*** Begin section ***

-- ==== Sys2Proof/Syntax.lean ====
section
/-! DEFINITION. The instructions, record operations and machine events of spec/opcode_table.json, one constructor a row. A
context instruction carries the fields R46 and R47 give it, with every code that R51, R48, R49 and R55 call illegal left out
of the types; a record operation, whose operands stand in
the record, carries none; an event carries what names it, unless the actor of the step (State.actor) says it. -/

namespace Sys2Proof

/-- Physical scull number, 0 to 2,047 (R1, R105). -/
abbrev ScullId := BitVec 11
/-- Context slot, 0 to 63 (R12). -/
abbrev Slot := BitVec 6
/-- Shell number, die × 32 + shell within the die (R1, R339). -/
abbrev ShellId := BitVec 8
/-- Crew identifier (R106). -/
abbrev CrewId := BitVec 32
/-- Hardware queue, 0 to 4,095 (R283). -/
abbrev QueueId := BitVec 12
/-- Tool hart, 0 to 127 (R371). -/
abbrev HartId := BitVec 7
/-- Chamber directory slot, 0 to 32,767 (R308). -/
abbrev ChamberSlot := BitVec 15
/-- Future table entry, 0 to 262,143 (R357). -/
abbrev FutureIndex := BitVec 18
/-- Coherence node number (R339). -/
abbrev Node := BitVec 9

/-- Address mode of format M (R51). -/
inductive Mode where
  | loc | core | shl | crw | glb | chm
  deriving DecidableEq, Repr

/-- Ordering scope (R51, R151). -/
inductive Scope where
  | plain | core | shell | die | package | system
  deriving DecidableEq, Repr

/-- Access size of format M (R51): 1, 2, 4 or 8 bytes. -/
inductive Size where
  | b | q | h | w
  deriving DecidableEq, Repr

/-- The two sizes of a global atomic (R174). -/
inductive AtomSize where
  | h | w
  deriving DecidableEq, Repr

/-- Full/empty code of format M (R51). -/
inductive FullEmpty where
  | plain | sync | take
  deriving DecidableEq, Repr

/-- Rounding mode (R48, R59). -/
inductive Rounding where
  | rne | rtz | rup | rdn
  deriving DecidableEq, Repr

/-- Precision bit P of a scalar FP instruction (R48): 0 FP64, 1 FP32. -/
inductive Prec where
  | d | s
  deriving DecidableEq, Repr

/-- Branch condition (R49). -/
inductive Cond where
  | eq | ne | lt | ge | ltu | geu
  deriving DecidableEq, Repr

/-- The three engines of a scull (R55, R218). -/
inductive EngineId where
  | matrix | vector | copy
  deriving DecidableEq, Repr

/-- Barrier level (R55, R196). -/
inductive BarLevel where
  | cgrp | sgrp | crew
  deriving DecidableEq, Repr

/-- A memory operand of format M (R51): mode, base, index and offset. -/
structure MemRef where
  mode : Mode
  a : Reg
  b : Reg
  off : BitVec 18
  deriving DecidableEq, Repr

/-- What an access does, as the fault record codes it (R325). -/
inductive AccessKind where
  | load | store | atomic | fetch | fullEmpty | siphon
  deriving DecidableEq, Repr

*** End section ***

Would you transcribe every entry exactly, leaving nothing out?

**Output for this exercise**
-- ==== Sys2Proof/Syntax.lean ====
section
/-! DEFINITION. The instructions, record operations and machine events of spec/opcode_table.json, one constructor a row. A
context instruction carries the fields R46 and R47 give it, with every code that R51, R48, R49 and R55 call illegal left out
of the types; a record operation, whose operands stand in
the record, carries none; an event carries what names it, unless the actor of the step (State.actor) says it. -/

namespace Sys2Proof

/-- Physical scull number, 0 to 2,047 (R1, R105). -/
abbrev ScullId := BitVec 11
/-- Context slot, 0 to 63 (R12). -/
abbrev Slot := BitVec 6
/-- Shell number, die × 32 + shell within the die (R1, R339). -/
abbrev ShellId := BitVec 8
/-- Crew identifier (R106). -/
abbrev CrewId := BitVec 32
/-- Hardware queue, 0 to 4,095 (R283). -/
abbrev QueueId := BitVec 12
/-- Tool hart, 0 to 127 (R371). -/
abbrev HartId := BitVec 7
/-- Chamber directory slot, 0 to 32,767 (R308). -/
abbrev ChamberSlot := BitVec 15
/-- Future table entry, 0 to 262,143 (R357). -/
abbrev FutureIndex := BitVec 18
/-- Coherence node number (R339). -/
abbrev Node := BitVec 9

/-- Address mode of format M (R51). -/
inductive Mode where
  | loc | core | shl | crw | glb | chm
  deriving DecidableEq, Repr

/-- Ordering scope (R51, R151). -/
inductive Scope where
  | plain | core | shell | die | package | system
  deriving DecidableEq, Repr

/-- Access size of format M (R51): 1, 2, 4 or 8 bytes. -/
inductive Size where
  | b | q | h | w
  deriving DecidableEq, Repr

/-- The two sizes of a global atomic (R174). -/
inductive AtomSize where
  | h | w
  deriving DecidableEq, Repr

/-- Full/empty code of format M (R51). -/
inductive FullEmpty where
  | plain | sync | take
  deriving DecidableEq, Repr

/-- Rounding mode (R48, R59). -/
inductive Rounding where
  | rne | rtz | rup | rdn
  deriving DecidableEq, Repr

/-- Precision bit P of a scalar FP instruction (R48): 0 FP64, 1 FP32. -/
inductive Prec where
  | d | s
  deriving DecidableEq, Repr

/-- Branch condition (R49). -/
inductive Cond where
  | eq | ne | lt | ge | ltu | geu
  deriving DecidableEq, Repr

/-- The three engines of a scull (R55, R218). -/
inductive EngineId where
  | matrix | vector | copy
  deriving DecidableEq, Repr

/-- Barrier level (R55, R196). -/
inductive BarLevel where
  | cgrp | sgrp | crew
  deriving DecidableEq, Repr

/-- A memory operand of format M (R51): mode, base, index and offset. -/
structure MemRef where
  mode : Mode
  a : Reg
  b : Reg
  off : BitVec 18
  deriving DecidableEq, Repr

/-- What an access does, as the fault record codes it (R325). -/
inductive AccessKind where
  | load | store | atomic | fetch | fullEmpty | siphon
  deriving DecidableEq, Repr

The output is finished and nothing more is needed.